== The task ==
Every line from the top of the material through the line holding "polyEval x (mulFactor" should be copied exactly, and only those lines.

== Data to examine ==
theorem polyEval_xor (x : Byte) {p q : List Byte} (h : p.length = q.length) :
    polyEval x (List.zipWith (· ^^^ ·) p q) = polyEval x p ^^^ polyEval x q := by
  induction p generalizing q with
  | nil =>
    rw [List.eq_nil_of_length_eq_zero h.symm]
    exact (zero_xor_byte 0).symm
  | cons c p ih =>
    cases q with
    | nil => cases h
    | cons d q =>
      have hlen : p.length = q.length := Nat.succ.inj h
      simp only [List.zipWith_cons_cons, polyEval_cons, List.length_zipWith, hlen, Nat.min_self, gfmul_xor_left, ih hlen]
      ac_rfl

theorem polyEval_scale (x a : Byte) (p : List Byte) :
    polyEval x (p.map (gfmul · a)) = gfmul (polyEval x p) a := by
  induction p with
  | nil => rfl
  | cons c p ih =>
    rw [List.map_cons, polyEval_cons, polyEval_cons, List.length_map, ih, gfmul_xor_left, gfmul_assoc,
      gfmul_comm a, ← gfmul_assoc]

/-! #### The generator polynomial (R70) -/

/-- The convolution of R70 is `x·g + a·g`, where `prev` stands before the coefficients of `g`. -/
theorem mulFactor_eq_zipWith (a prev : Byte) (g : List Byte) :
    mulFactor a prev g = List.zipWith (· ^^^ ·) (g ++ [0]) ((prev :: g).map (gfmul · a)) := by
  induction g generalizing prev with
  | nil => simp [mulFactor]
  | cons c g ih => rw [mulFactor, ih]; rfl

theorem polyEval_mulFactor (x a : Byte) (g : List Byte) :
    polyEval x (mulFactor a 0 g) = gfmul (polyEval x g) (x ^^^ a) := by
  rw [mulFactor_eq_zipWith, polyEval_xor x (by simp), polyEval_concat, polyEval_scale, polyEval_cons, gfmul_zero_left,
    zero_xor_byte, xor_zero_byte, gfmul_xor_right]

/-- `α^0` to `α^(n−1)` are roots: each factor brings its own and keeps those before it. -/
theorem polyEval_genpoly {n i : Nat} (h : i < n) : polyEval (alphaPow i) (genpoly n) = 0 := by
  induction n with
  | zero => cases h
  | succ n ih =>
    rw [genpoly, polyEval_mulFactor]
    obtain hlt | rfl := Nat.lt_succ_iff_lt_or_eq.mp h
    · rw [ih hlt, gfmul_zero_left]
    · rw [BitVec.xor_self]
      exact gfmul_zero_right _

theorem head?_mulFactor (a : Byte) {g : List Byte} (hg : g ≠ []) : (mulFactor a 0 g).head? = g.head? := by
  cases g with
  | nil => exact absurd rfl hg
  | cons c g => rw [mulFactor, List.head?_cons, gfmul_zero_left, xor_zero_byte, List.head?_cons]

theorem genpoly_ne_nil (n : Nat) : genpoly n ≠ [] :=
  List.ne_nil_of_length_eq_add_one (length_genpoly n)

theorem head?_genpoly (n : Nat) : (genpoly n).head? = some 1 := by
  induction n with
  | zero => rfl
  | succ n ih => rw [genpoly, head?_mulFactor _ (genpoly_ne_nil n), ih]

theorem getLast?_mulFactor (a prev : Byte) (g : List Byte) :
    (mulFactor a prev g).getLast? = (prev :: g).getLast?.map (gfmul · a) := by
  induction g generalizing prev with
  | nil => rfl
  | cons c g ih =>
    rw [mulFactor, List.getLast?_cons, ih, List.getLast?_cons_cons, List.getLast?_cons]
    rfl

/-- The sum `0 + 1 + … + n`, from the sum up to `n − 1`. -/
theorem triangle_succ (n : Nat) : (n + 1) * (n + 1 - 1) / 2 = n * (n - 1) / 2 + n := by
  have hsum : (n + 1) * (n + 1 - 1) = n * (n - 1) + n * 2 := by
    cases n with
    | zero => rfl
    | succ n => simp only [Nat.add_sub_cancel, Nat.add_mul, Nat.mul_add, Nat.mul_one, Nat.one_mul]; omega
  rw [hsum, Nat.add_mul_div_right _ _ (by decide)]

/-- The last coefficient is the product of the roots, `α^(0 + 1 + … + (n−1))`. -/
theorem getLast?_genpoly (n : Nat) : (genpoly n).getLast? = some (alphaPow (n * (n - 1) / 2)) := by
  induction n with
  | zero => rfl
  | succ n ih =>
    rw [genpoly, getLast?_mulFactor, List.getLast?_cons, ih, triangle_succ, ← gfmul_alphaPow]
    rfl

/-- Settles O27: each part is an induction over the factors. -/
theorem generatorPolynomialShape : Obligations.GeneratorPolynomialShape := fun n _ =>
  ⟨length_genpoly n, head?_genpoly n, getLast?_genpoly n, fun _ => polyEval_genpoly⟩
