-- ==== Sys2Proof/Machine/Envelope.lean ====
section
/-! DEFINITION. The envelope generators (41_envelope.md): note events and the per-sample tick. -/

namespace Sys2Proof.Machine

/-- The three envelope generators (00_scope.md R5). -/
inductive EgId where
  | e1
  | e2
  | e3
deriving DecidableEq, Repr

/-- EG[e]. -/
def EgBank.get (b : EgBank) : EgId → Eg
  | .e1 => b.eg1
  | .e2 => b.eg2
  | .e3 => b.eg3

/-- The parameters of EG e in one parameter set. -/
def ParamSet.eg (p : ParamSet) : EgId → EgParams
  | .e1 => p.eg1
  | .e2 => p.eg2
  | .e3 => p.eg3

/-- `dur(t)`: samples in t · 4 seconds, rounded half up (41_envelope.md R141). -/
def dur (t fs : Nat) : Nat := (t * 4 * fs + 32768) / 65536

/-- An integer level, 0..LEVEL_ONE, as the register holds it. -/
def levelOf (v : Int) : Level := BitVec.ofInt 17 v

/-- LEVEL_ONE as a register value. -/
def levelTop : Level := 0x10000#17

/-- A register level as an integer. -/
def lvl (v : Level) : Int := (v.toNat : Int)

/-- `eg_note_on(e)` (41_envelope.md R142). -/
def Eg.noteOn (g : Eg) : Eg := { g with start := g.level, elapsed := 0#32, stage := .attack }

/-- `eg_note_off(e)` (41_envelope.md R143). -/
def Eg.noteOff (g : Eg) : Eg :=
  if g.stage = .idle then g else { g with start := g.level, elapsed := 0#32, stage := .release }

/-- `eg_stop(e)` and `enter_idle(e)`: all four fields zeroed (41_envelope.md R144, R145). -/
def Eg.stop (_ : Eg) : Eg := Eg.zero

/-- `tick_idle(e)` (41_envelope.md R146). -/
def Eg.tickIdle (g : Eg) : Eg := { g with level := 0#17 }

/-- `tick_sustain(e)` (41_envelope.md R149). -/
def Eg.tickSustain (g : Eg) (p : EgParams) : Eg := { g with level := p.sustain }

/-- The end of Decay: the level at SUSTAIN_A, the stage Sustain (41_envelope.md R148). -/
def Eg.enterSustain (g : Eg) (p : EgParams) : Eg :=
  { g with level := p.sustain, stage := .sustain, elapsed := 0#32 }

/-- The end of Attack: the level at 1.0, the stage Decay (41_envelope.md R147). -/
def Eg.enterDecay (g : Eg) : Eg := { g with level := levelTop, stage := .decay, elapsed := 0#32 }

/-- `tick_decay(e)` (41_envelope.md R148). -/
def Eg.tickDecay (g : Eg) (p : EgParams) (fs : Nat) : Eg :=
  let N := dur p.decay.toNat fs
  if N = 0 then (g.enterSustain p).tickSustain p
  else
    let n := g.elapsed.toNat + 1
    if N ≤ n then g.enterSustain p
    else { g with elapsed := mod32 n, level := levelOf (lerp (lvl levelTop) (lvl p.sustain) n N) }

/-- `tick_attack(e)` (41_envelope.md R147), with the cascade of R151. -/
def Eg.tickAttack (g : Eg) (p : EgParams) (fs : Nat) : Eg :=
  let N := dur p.attack.toNat fs
  if N = 0 then g.enterDecay.tickDecay p fs
  else
    let n := g.elapsed.toNat + 1
    if N ≤ n then g.enterDecay
    else { g with elapsed := mod32 n, level := levelOf (lerp (lvl g.start) (lvl levelTop) n N) }

/-- `tick_release(e)` (41_envelope.md R150). -/
def Eg.tickRelease (g : Eg) (p : EgParams) (fs : Nat) : Eg :=
  let N := dur p.release.toNat fs
  if N = 0 then Eg.zero
  else
    let n := g.elapsed.toNat + 1
    if N ≤ n then Eg.zero
    else { g with elapsed := mod32 n, level := levelOf (lerp (lvl g.start) 0 n N) }

/-- `eg_tick(e)`: one sample of an envelope generator; the level returned is the new LEVEL (41_envelope.md R145). -/
def Eg.tick (g : Eg) (p : EgParams) (fs : Nat) : Eg :=
  match g.stage with
  | .idle => g.tickIdle
  | .attack => g.tickAttack p fs
  | .decay => g.tickDecay p fs
  | .sustain => g.tickSustain p
  | .release => g.tickRelease p fs

/-- `eg_note_on` of all three (44_commands.md R238). -/
def EgBank.noteOn (b : EgBank) : EgBank := ⟨b.eg1.noteOn, b.eg2.noteOn, b.eg3.noteOn⟩

/-- `eg_note_off` of all three (44_commands.md R239). -/
def EgBank.noteOff (b : EgBank) : EgBank := ⟨b.eg1.noteOff, b.eg2.noteOff, b.eg3.noteOff⟩

/-- `eg_stop` of all three (44_commands.md R235, R237). -/
def EgBank.stop (b : EgBank) : EgBank := ⟨b.eg1.stop, b.eg2.stop, b.eg3.stop⟩

/-- One tick of each, in the order 1, 2, 3 (43_render.md R201). -/
def EgBank.tick (b : EgBank) (p : ParamSet) (fs : Nat) : EgBank :=
  ⟨b.eg1.tick p.eg1 fs, b.eg2.tick p.eg2 fs, b.eg3.tick p.eg3 fs⟩

end Sys2Proof.Machine
end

== Solution for this exercise ==
theorem polyEval_xor (x : Byte) {p q : List Byte} (h : p.length = q.length) :
    polyEval x (List.zipWith (· ^^^ ·) p q) = polyEval x p ^^^ polyEval x q := by
  induction p generalizing q with
  | nil =>
    rw [List.eq_nil_of_length_eq_zero h.symm]
    exact (zero_xor_byte 0).symm
  | cons c p ih =>
    cases q with
    | nil => cases h
    | cons d q =>
      have hlen : p.length = q.length := Nat.succ.inj h
      simp only [List.zipWith_cons_cons, polyEval_cons, List.length_zipWith, hlen, Nat.min_self, gfmul_xor_left, ih hlen]
      ac_rfl

theorem polyEval_scale (x a : Byte) (p : List Byte) :
    polyEval x (p.map (gfmul · a)) = gfmul (polyEval x p) a := by
  induction p with
  | nil => rfl
  | cons c p ih =>
    rw [List.map_cons, polyEval_cons, polyEval_cons, List.length_map, ih, gfmul_xor_left, gfmul_assoc,
      gfmul_comm a, ← gfmul_assoc]

/-! #### The generator polynomial (R70) -/

/-- The convolution of R70 is `x·g + a·g`, where `prev` stands before the coefficients of `g`. -/
theorem mulFactor_eq_zipWith (a prev : Byte) (g : List Byte) :
    mulFactor a prev g = List.zipWith (· ^^^ ·) (g ++ [0]) ((prev :: g).map (gfmul · a)) := by
  induction g generalizing prev with
  | nil => simp [mulFactor]
  | cons c g ih => rw [mulFactor, ih]; rfl

theorem polyEval_mulFactor (x a : Byte) (g : List Byte) :
    polyEval x (mulFactor a 0 g) = gfmul (polyEval x g) (x ^^^ a) := by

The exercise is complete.